Zuo1p is directly bound to the ribosome and Ssz1p is bound to the ribosome through Zuo1p (41). Ssb1/2p relies for its ribosome association on Zuo1p and Ssz1p. We find that in zuo1Δ [psi−] cells Ssz1p is degraded, but not in [PSI+] cells. Although stable in [PSI+] cells, Ssz1p is not ribosome-associated, so it is unlikely to interact with the normal ribosome-bound Sup35p, or sense the frequent absence of Sup35p on ribosomes in [PSI+] cells. It is possible that the [PSI+] prion leads to the partial inactivation of some E3 ligase or autophagy factor that would otherwise lead to degradation of Ssz1p in zuo1Δ.

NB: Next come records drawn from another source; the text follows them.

/-! ### Completions (R307) -/

/-- Write a completion into the image of an AWAY actor, at the entries its registers have there, and clear their PEND bits. -/
def State.completeImage (s : State) (t n : Nat) (a : Actor) (p : Pend) (vals : List Word) : State :=
  let base := a.saved.getD 0
  let one := fun (x : State) (va : Word) (bs : List Byte) =>
    match x.translate t a.savedAsid a.savedGen .store false va with
    | .ok pl _ _ => x.write pl.loc bs
    | _ => x
  let rd := fun (x : State) (va : Word) =>
    match x.translate t a.savedAsid a.savedGen .load false va with
    | .ok pl _ _ => x.readNat pl.loc 1
    | _ => 0
  let s1 := (p.dst.zip vals).foldl (fun x rv =>
    if rv.1 = 0 then x
    else
      let x1 := one x (base + BitVec.ofNat 64 (0x100 + 8 * rv.1)) (natBytes 8 rv.2.toNat)
      let at_ := base + BitVec.ofNat 64 (0x0D8 + rv.1 / 8)
      one x1 at_ [BitVec.ofNat 8 (rd x1 at_) &&& ~~~(1#8 <<< (rv.1 % 8))]) s
  s1.modRouter t fun r => r.modActor n fun a => { a with savedPend := a.savedPend.filter fun q => q.id != p.id }

/-- Deliver the values of completion `i` of tile `t`: to the slot that awaits it, or to the image of an AWAY actor; to
nobody where the handler has ended (R240, R307). -/
def State.deliver (s : State) (t i : Nat) (vals : List Word) : State :=
  match (List.range 8).find? fun k => ((s.slot t k).pend? i).isSome with
  | some k => s.modSlot t k fun sl => sl.complete i vals
  | none =>
    match (s.tile t).router.actors.find? fun e => e.2.savedPend.any fun p => p.id == i with
    | none => s
    | some (n, a) =>
      match a.savedPend.find? fun p => p.id == i with
      | none => s
      | some p => s.completeImage t n a p vals

/-! ### Allocation queries (R399) -/

/-- The answer to an allocation query (R399). -/
def State.queryAnswer (s : State) (q : Ask) : Word :=
  let al := s.allocOf q.alloc
  let x := get q.a 7 0
  let y := get q.a 15 8
  let n := get q.a 20 16
  if x < al.w ∧ y < al.h then
    let t := tileKey (al.x + x) (al.y + y)
    let A := (s.tile t).router.actor n
    if A.isBound = true ∧ A.launch = q.launch then (handleOf t n A.inc).zeroExtend 64 else 0
  else 0

/-- ALLOCATION_QUERY_ANSWER: the oldest query of the slot is answered, and the value reaches its handler, an evicted one too (R307). -/
def execAllocationQueryAnswer (s : State) : Host.Outcome State Fault Refusal :=
  .next (match s.queries.find? fun q => q.tile == s.ev.tile && q.slot == s.ev.unit with
    | none => s
    | some q =>
      { s with queries := s.queries.filter fun x => x.pend != q.pend }.deliver q.tile q.pend [s.queryAnswer q])

end Sys2Proof.Machine
end

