-- ==== Sys2Proof/Machine/System.lean ====
section
/-!
DEFINITION. System instructions: special registers (R234, R403, R408), invalidations and generations (R409, R410), leave
(R419, R495) and swatch tests (R420-R422, R469, R489-R492).
-/
namespace Sys2Proof.Machine

/-! ### Special registers (R225, R226, R234, R371, R403) -/

/-- What the handler of a slot counts its coordinates from (R234). -/
def State.slotAlloc (s : State) (t k : Nat) : Alloc := s.allocOf (s.launchOf t k)

/-- MFS of special register `n` on slot `k` of tile `t` (R234, R403). -/
def State.sprRead (s : State) (t k n : Nat) : Word :=
  let T := s.tile t
  let sl := s.slot t k
  let a := s.slotAlloc t k
  match n with
  | 0x000 => put 0 8 (tileX t + 256 - a.x)
  | 0x001 => put 0 8 (tileY t + 256 - a.y)
  | 0x002 => BitVec.ofNat 64 (s.panelOf t)
  | 0x003 => BitVec.ofNat 64 (s.lsize t)
  | 0x004 => 0x1020
  | 0x005 => BitVec.ofNat 64 (k % 8)
  | 0x006 => T.cycles
  | 0x007 => sl.asidWord
  | 0x008 => s.actorWord t k
  | 0x009 => sl.budget.zeroExtend 64
  | 0x00A => sl.fpcs.word
  | 0x00B => sl.rseed
  | 0x00C => sl.rctr
  | 0x010 => sl.top.start
  | 0x011 => sl.top.stop
  | 0x012 => sl.top.count
  | 0x013 => sl.lstat
  | 0x014 => sl.below.start
  | 0x015 => sl.below.stop
  | 0x016 => sl.below.count
  | 0x018 => sl.wsp
  | 0x019 => sl.wdepth
  | 0x020 => sl.trapCause
  | 0x021 => sl.trapPc
  | 0x022 => sl.trapVal
  | 0x030 => put 8 8 (tileY t) + put 0 8 (tileX t)
  | 0x100 => T.tvec
  | 0x101 => put 1 1 (bit sl.inTrap) + put 0 1 (bit (decide (sl.pMode = Mode.system)))
  | 0x102 => sl.tscr
  | _ => T.actcmd.zeroExtend 64

/-- The registers of a slot that MTS writes whole (R234, R403). -/
def Slot.sprWrite (sl : Slot) (n : Nat) (v : Word) : Slot :=
  match n with
  | 0x007 => { sl with asid := BitVec.ofNat 12 (get v 11 0), gen := BitVec.ofNat 4 (get v 15 12) }
  | 0x009 => { sl with budget := v.setWidth 32 }
  | 0x00A => { sl with fpcs := fpcsOf v }
  | 0x00B => { sl with rseed := v }
  | 0x00C => { sl with rctr := v }
  | 0x010 => { sl with top := { sl.top with start := v } }
  | 0x011 => { sl with top := { sl.top with stop := v } }
  | 0x012 => { sl with top := { sl.top with count := v } }
  | 0x013 => sl.setLstat v
  | 0x014 => { sl with below := { sl.below with start := v } }
  | 0x015 => { sl with below := { sl.below with stop := v } }
  | 0x016 => { sl with below := { sl.below with count := v } }
  | 0x018 => { sl with wsp := v }
  | 0x020 => { sl with trapCause := v &&& causeMask }
  | 0x021 => { sl with trapPc := v }
  | 0x022 => { sl with trapVal := v }
  | 0x101 => { sl with inTrap := v.getLsbD 1, pMode := modeOf (v.getLsbD 0) }
  | 0x102 => { sl with tscr := v }
  | _ => sl

/-- Registers that user mode may neither read nor write (R234, R403). -/
def sprPriv (n : Nat) : Bool := decide ((0x020 ≤ n ∧ n ≤ 0x022) ∨ n = 0x030 ∨ 0x100 ≤ n)

/-- Registers that MTS may not write in a mode (R234). -/
def sprReadOnly (n : Nat) (user : Bool) : Bool :=
  decide (n ≤ 0x006 ∨ n = 0x008 ∨ n = 0x019 ∨ n = 0x030) || (user && decide (n = 0x007 ∨ n = 0x009))

/-- MFS. -/
def execMfs (d : BitVec 5) (n : BitVec 10) (s : State) : Host.Outcome State Fault Refusal :=
  .next (if s.cur.pendsOn [d] then s
    else if s.cur.mode = .user ∧ sprPriv n.toNat = true then s.trapPriv (.mfs d n)
    else s.finish d (s.sprRead s.ft s.fk n.toNat))

/-- MTS to ACTCMD: the slot stalls until its command has taken effect (R408). -/
def State.mtsActcmd (s : State) (v : Word) : State :=
  let t := s.ft
  let k := s.fk
  let go := fun (x : State) => if s.actSelf t k v then x else x.modSlot t k Slot.advance
  match (s.tile t).actWait with
  | some w =>
    if w.slot = k ∧ w.cmd = v ∧ w.done = true then (s.setWait t none).modSlot t k Slot.advance
    else if w.slot ≠ k then s
    else if (s.actTry t k v).2 then go (s.actTry t k v).1 else (s.actTry t k v).1
  | none => if (s.actTry t k v).2 then go (s.actTry t k v).1 else (s.actTry t k v).1

/-- What MTS checks in the value it writes: a cause and TRAPVAL (R56, R225, R403, R408). -/
def mtsFault (n : Nat) (v : Word) : Option Nat :=
  if n = 0x00A ∧ 4 < get v 7 5 then some 0x01
  else if n = 0x110 ∧ actOk v = false then some 0x01
  else if (n = 0x018 ∧ get v 4 0 ≠ 0) ∨ (n = 0x100 ∧ get v 1 0 ≠ 0) then some 0x02
  else none

/-- MTS: its write takes effect for the next instruction of the slot. -/
def execMts (a : BitVec 5) (n : BitVec 10) (s : State) : Host.Outcome State Fault Refusal :=
  let v := s.cur.sreg a
  let r := n.toNat
  .next (if s.cur.pendsOn [a] then s
    else if s.cur.mode = .user ∧ sprPriv r = true then s.trapPriv (.mts a n)
    else if sprReadOnly r (decide (s.cur.mode = Mode.user)) then s.trapIllegal (.mts a n)
    else
      match mtsFault r v with
      | some 0x01 => s.trapIllegal (.mts a n)
      | some c => s.trap c 0 v
      | none =>
        if r = 0x110 then s.mtsActcmd v
        else if r = 0x100 then (s.modCur Slot.advance).modTile s.ft fun T => { T with tvec := v }
        else s.modCur fun sl => sl.advance.sprWrite r v)

/-- A command that waits is tried again by the hardware (R408). -/
def State.actEvent (s : State) (t op : Nat) : State :=
  match (s.tile t).actWait with
  | none => s
  | some w =>
    if get w.cmd 63 60 ≠ op ∨ w.done = true then s
    else
      let r := s.actTry t w.slot w.cmd
      if !r.2 then r.1
      else if s.actSelf t w.slot w.cmd then r.1
      else r.1.setWait t (some { w with moving := false, done := true })

/-- ACTCMD_EVICT. -/
def execActcmdEvict (s : State) : Host.Outcome State Fault Refusal := .next (s.actEvent s.ev.tile 1)

/-- ACTCMD_RESTORE. -/
def execActcmdRestore (s : State) : Host.Outcome State Fault Refusal := .next (s.actEvent s.ev.tile 2)

/-! ### Invalidations and generations (R359, R364, R365, R409, R410) -/

/-- The code of an invalidation in its message. -/
def InvKind.code (i : InvKind) : Nat × BitVec 12 × Word :=
  match i with
  | .all => (0, 0, 0)
  | .asid a => (1, a, 0)
  | .page a va => (2, a, va)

This study confirms that prions are more abundant and more differentiated than was previous thought (reviewed in ref. 20). Yeast has evolved a wide (and widening) array of systems to prevent prion formation, to cure most prion variants, and to limit the damage caused by those variants that survive those measures. It is hoped that the variety of antiprion systems found in yeast will stimulate a similar search in mammals, and provide tools useful in treatment of the common human amyloidoses, increasingly found to have infectious aspects.

Materials and Methods

Nomenclature.

Yeast prions are shown in brackets to indicate they are nonchromosomal genes (e.g., [PSI+], [URE3], or [PIN+]). Specific types of prion variants are indicated within the brackets (e.g., [PSI+sbs]). Strains of origin of [PIN+] prion are indicated with a superscript (e.g., “WT [PIN+]^zuo1∆” for [PIN+] transferred from a zuo1∆ strain into the WT strain).

Strains and Media.

Strains used in this study are listed in SI Appendix, Table S1. Gene disruption mutants were generated by PCR-amplifying yeast genomic DNA of the corresponding strains from the Saccharomyces cerevisiae knockout collection or mating with isogenic strains from the knockout collection, and further confirmed using PCR-amplification (78). Media used were as described by Sherman (79). Induction of GAL1-promoted genes was conducted using galactose-raffinose–containing media as previously described (31). The ade1-14 allele carrying parental strains were derivatives of strains used for previous studies (31). Scoring [PSI+] with the suppressible ura3-14 mutation and inducing prion formation routinely used p1520 (CEN LEU2 ura3-14 GAL1_promoter-SUP35NM). For all of the [PSI+] scoring experiments, p1520 was maintained in strains/colonies without leucine to avoid loss of this plasmid.

Plasmids.

Plasmids used in this study are listed in SI Appendix, Table S2. SSB1 with 357 bp and ZUO1 with 500 bp upstream of the ORF were amplified and ligated into pRS313 (CEN HIS3) cut with BamHI and XhoI forming pM76 and pM75, respectively. SSZ1 with 390 bp upstream of the ORF was amplified and ligated into pRS313 cut with BamHI and SalI forming pM78. The same strategy was used for generating pRS423 (2µ HIS3)-based SSB1, ZUO1, and SSZ1 plasmids, forming pM85, pM87, and pM86, respectively. An ADH1-promoted Rnq1p-GFP expressing plasmid was generated previously (18).

Cytoduction.

In mating kar1 mutants fail in nuclear fusion so daughter cells have a mixture of the parental cytoplasms. Cytoduction donors are ρ⁺, recipients are ρ^o from ethidium exposure, both isogenic to the knockout bank strains, BY4741 and BY4742, both carrying p1520 (CEN LEU2 ura3-14) bearing P_GAL1-SUP35NM (30). In effect, cytoplasm is transferred from donors (with induced [PSI+] variants) and recipients. After mating, mixtures were streaked on media selecting against the donor. Colonies were replica-plated to YPG, media selective for diploids and media lacking uracil. Clones growing on YPG but not on diploid selection media were cytoductants. Ura⁺ clones propagated [PSI+]. When donor and recipient strains are both ssb-rac∆, resulting cytoductants rarely appeared making this type of analysis impractical.

Antibodies.

Antibodies to Ssb1/2p, Zuo1p, and Ssz1p were generous gifts from Elizabeth A. Craig, University of Wisconsin–Madison, Madison, WI. Rpl15p antibody was purchased from Bio-Rad.

Data Availability.

All study data are included in the main text and SI Appendix.